We laid out our tarp, then our sleeping bags and crashed out behind the WaHo. Some sex was also involved, but I'll spare you the details. Lol Woke up the next morning and used the ten bucks dude had given us the night before to eat breakfast at the Waho before getting into ATL. Found out from an employee that we could catch a bus down the street from there that would take us the rest of the way to ATL and figured fuck it. Public transit is nice sometimes huh? 

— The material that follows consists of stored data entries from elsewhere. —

-- ==== Sys2Proof/Tests/Slice0.lean ====
section
/-! SUPPORT. Tests: the smoke tests of WellFormed, words decoded, single instructions against the vectors of
95_test_vectors.md and the worked examples of the rules, and a witness for the hypotheses of every obligation. -/

open Sys2Proof Sys2Proof.Machine Sys2Proof.Claims

namespace Sys2Proof.Tests

set_option Elab.async false

/-! ## Helpers -/

/-- The outcome is a next state of which `p` holds. -/
def nextIs (o : Host.Outcome State Fault Refusal) (p : State → Bool) : Bool :=
  match o with
  | .next t => p t
  | _ => false

/-- The next state, and the reset state where there is none. -/
def after (o : Host.Outcome State Fault Refusal) : State :=
  match o with
  | .next t => t
  | _ => State.reset

/-- `n` bytes of 0x61. -/
def letters (n : Fin 65) (eod : Bool) : SourceAnswer :=
  ⟨List.replicate n.val 0x61#8, eod, by simp only [List.length_replicate]; omega⟩

/-- The chunk `"abc"`. -/
def abc : SourceAnswer := ⟨[0x61#8, 0x62#8, 0x63#8], true, by decide⟩

/-- The chunk `00 01 .. 3f`. -/
def rising (eod : Bool) : SourceAnswer := ⟨(List.range 64).map (BitVec.ofNat 8), eod, by decide⟩

/-- The state after reset with these answers in the source. -/
def fed (answers : List SourceAnswer) : State := { State.reset with src := ⟨answers, .ended⟩ }

/-- The state after reset with a source that answers nothing. -/
def unanswered : State := { State.reset with src := ⟨[], .silent⟩ }

/-- The state after reset with a source that delivers full chunks without end. -/
def endless : State := { State.reset with src := ⟨[], .stream 0 0 none⟩ }

/-- After one NEXT on `"abc"`: in DONE. -/
def loadedAbc : State := after (exec .next (fed [abc]))

/-- After one NEXT on the empty message. -/
def emptyBlock : State := after (exec .next State.reset)

/-- After one NEXT on 56 letters: in PADDING. -/
def inPadding : State := after (exec .next (fed [letters 56 true]))

/-- After one NEXT on a full chunk with end-of-data. -/
def latched : State := after (exec .next (fed [rising true, letters 5 false]))

/-- After a second NEXT on `"abc"`: faulted. -/
def faulted : State := after (exec .next loadedAbc)

/-- Each instruction of the list, at the `step` that follows, takes each quad of the trace to the next one. -/
def follows (s : State) : Nat → List Instr → List Quad → Bool
  | i, instr :: instrs, q :: r :: more =>
    nextIs (exec instr { s with work := q, step := BitVec.ofNat 7 i })
      (fun t => decide (t.work = r ∧ t.step = BitVec.ofNat 7 (i + 1))) && follows s (i + 1) instrs (r :: more)
  | _, [], [_] => true
  | _, _, _ => false

/-! ## WellFormed: what it refuses

A control word that the store holds is written as its `CW[i]` row (log 11), so the same fields under a kind's name are
ill-formed. -/

theorem test_stepF_of_store_word_is_ill_formed : (Instr.stepF 0#4 7#5).wf = false := by decide

theorem test_stepG_of_store_word_is_ill_formed : (Instr.stepG 1#4 5#5).wf = false := by decide

theorem test_stepH_of_store_word_is_ill_formed : (Instr.stepH 5#4 4#5).wf = false := by decide

theorem test_stepI_of_store_word_is_ill_formed : (Instr.stepI 0#4 6#5).wf = false := by decide

theorem test_stepF_outside_store_is_well_formed : (Instr.stepF 3#4 7#5).wf = true := by decide

/-! ## Decoding: words written out from 30_encoding.md R80, R83, R85 -/

theorem test_decode_commands :
    [0b000, 0b001, 0b010, 0b011, 0b100, 0b101].map (decodeTableWord 8) =
      [some .init, some .hasmore, some .next, some .compress, some .digest, some .run] := by decide

theorem test_decode_reserved_commands :
    (decode (.cmd 0b110#3), decode (.cmd 0b111#3)) =
      (.error (.reservedCommand 0b110#3), .error (.reservedCommand 0b111#3)) := by decide

theorem test_decode_step_f : decode (.ctl 0b00_0101_11111#11) = .ok (.stepF 5#4 31#5) := by decide

theorem test_decode_step_g : decode (.ctl 0b01_1111_00001#11) = .ok (.stepG 15#4 1#5) := by decide

theorem test_decode_step_h : decode (.ctl 0b10_0000_10000#11) = .ok (.stepH 0#4 16#5) := by decide

theorem test_decode_step_i : decode (.ctl 0b11_1001_00000#11) = .ok (.stepI 9#4 0#5) := by decide

theorem test_decode_store_words :
    (decode (.ctl 0b00_0000_00111#11), decode (.ctl 0b01_1011_01110#11), decode (.ctl 0b10_1110_10111#11),
      decode (.ctl 0b11_1001_10101#11)) = (.ok .cw1, .ok .cw19, .ok .cw36, .ok .cw64) := by decide

theorem test_decode_sequencing :
    (decode (.seq 0#7), decode (.seq 65#7)) = (.ok .latch, .ok .chain) := by decide

/-! ## The loader (95_test_vectors.md section 2.1) -/

/-- V-L3. -/
theorem test_next_abc :
    nextIs (exec .next (fed [abc])) (fun t => decide (t.block =
      [0x80636261#32, 0#32, 0#32, 0#32, 0#32, 0#32, 0#32, 0#32, 0#32, 0#32, 0#32, 0#32, 0#32, 0#32, 0x18#32, 0#32] ∧
      t.msize = 24#64 ∧ t.lstate = .done)) = true := by decide +kernel

/-- V-L13: the carry of `msize` into the high Word. -/
theorem test_next_counter_carry :
    nextIs (exec .next { fed [⟨[0x00#8], true, by decide⟩] with msize := 0x00000000fffffff8#64 }) (fun t =>
      decide (t.bufWord 0 = 0x00008000#32 ∧ t.bufWord 14 = 0#32 ∧ t.bufWord 15 = 1#32)) = true := by decide +kernel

That's just what I wanted to share with you guys. Just some stupid shit, about some stupid city in Georgia, and how it took us officially 24 hours to hitch hike a 2 hour drive, 100 miles. Yay. We fail. The end. (Did I mention I fucking hate the south?)


----------



## Pheonix (Oct 3, 2010)

hahaha great story, your not the worst hitch hikers cause everyone has days like that. I spent 24 hours of hell hitching thru Chicago from Gary,IN to Belvidere,IL (about 100 miles) and once spent 3 days trying to hitch out of Wall,SD (tourist trap from hell) before the sheriff finally gave me and my friend a ride to a truck stop.


----------



## MiztressWinter (Oct 3, 2010)

LOL! Well that's surely comforting. Yeah it took us a good while to get out of Birmingham, Alabama too. God damn you, Birmingham.


----------



## Doobie_D (Oct 3, 2010)

did this twitch fellow happen to have a dog named grimey?


----------



## MiztressWinter (Oct 3, 2010)

No, he owns no dog lol


----------



## Danielsama34 (Oct 4, 2010)

Awesome story... Any chance the taxi gave you your ten back or did he keep it?


----------



## MiztressWinter (Oct 4, 2010)

He gave it back =)


----------



## finn (Oct 4, 2010)

24 hours for 100 miles? I can bike faster than that! But hitching is only consistently good in a few areas, nice story for your troubles.


----------



## MiztressWinter (Oct 4, 2010)

Hahahaha yeah, it sucked undoubtedly. That's why I shared the story


----------



## Diagaro (Nov 24, 2010)

Yea I cannot count the times I have thought this same thing "we are the worst hitchhikers in history!" I'm so done with hitching, freight trains FTW!
kudos for the semi ride though I've never ridden in a semi


----------



## whaleofashrimp (Nov 24, 2010)

dude..hitching shitface is just retarded..but all i all defentitly not nearly even in the bad zone for storys..jus another day in the life


----------



## Storm Smokes Rocks (Aug 16, 2011)

great story!


----------



## Waygook (Aug 17, 2011)

haha good read.


----------



## acrata4ever (Aug 17, 2011)

my mom had an uncle/cousin einstein was inbred i really dont understand the stigma. if i was that annoyed traveling id take a plane or buy a car. expect the unexpected.


----------



## fleasandlice (Sep 4, 2011)

Im from columbus, ga. Waitin on some friends to get down here and scoop me up.


----------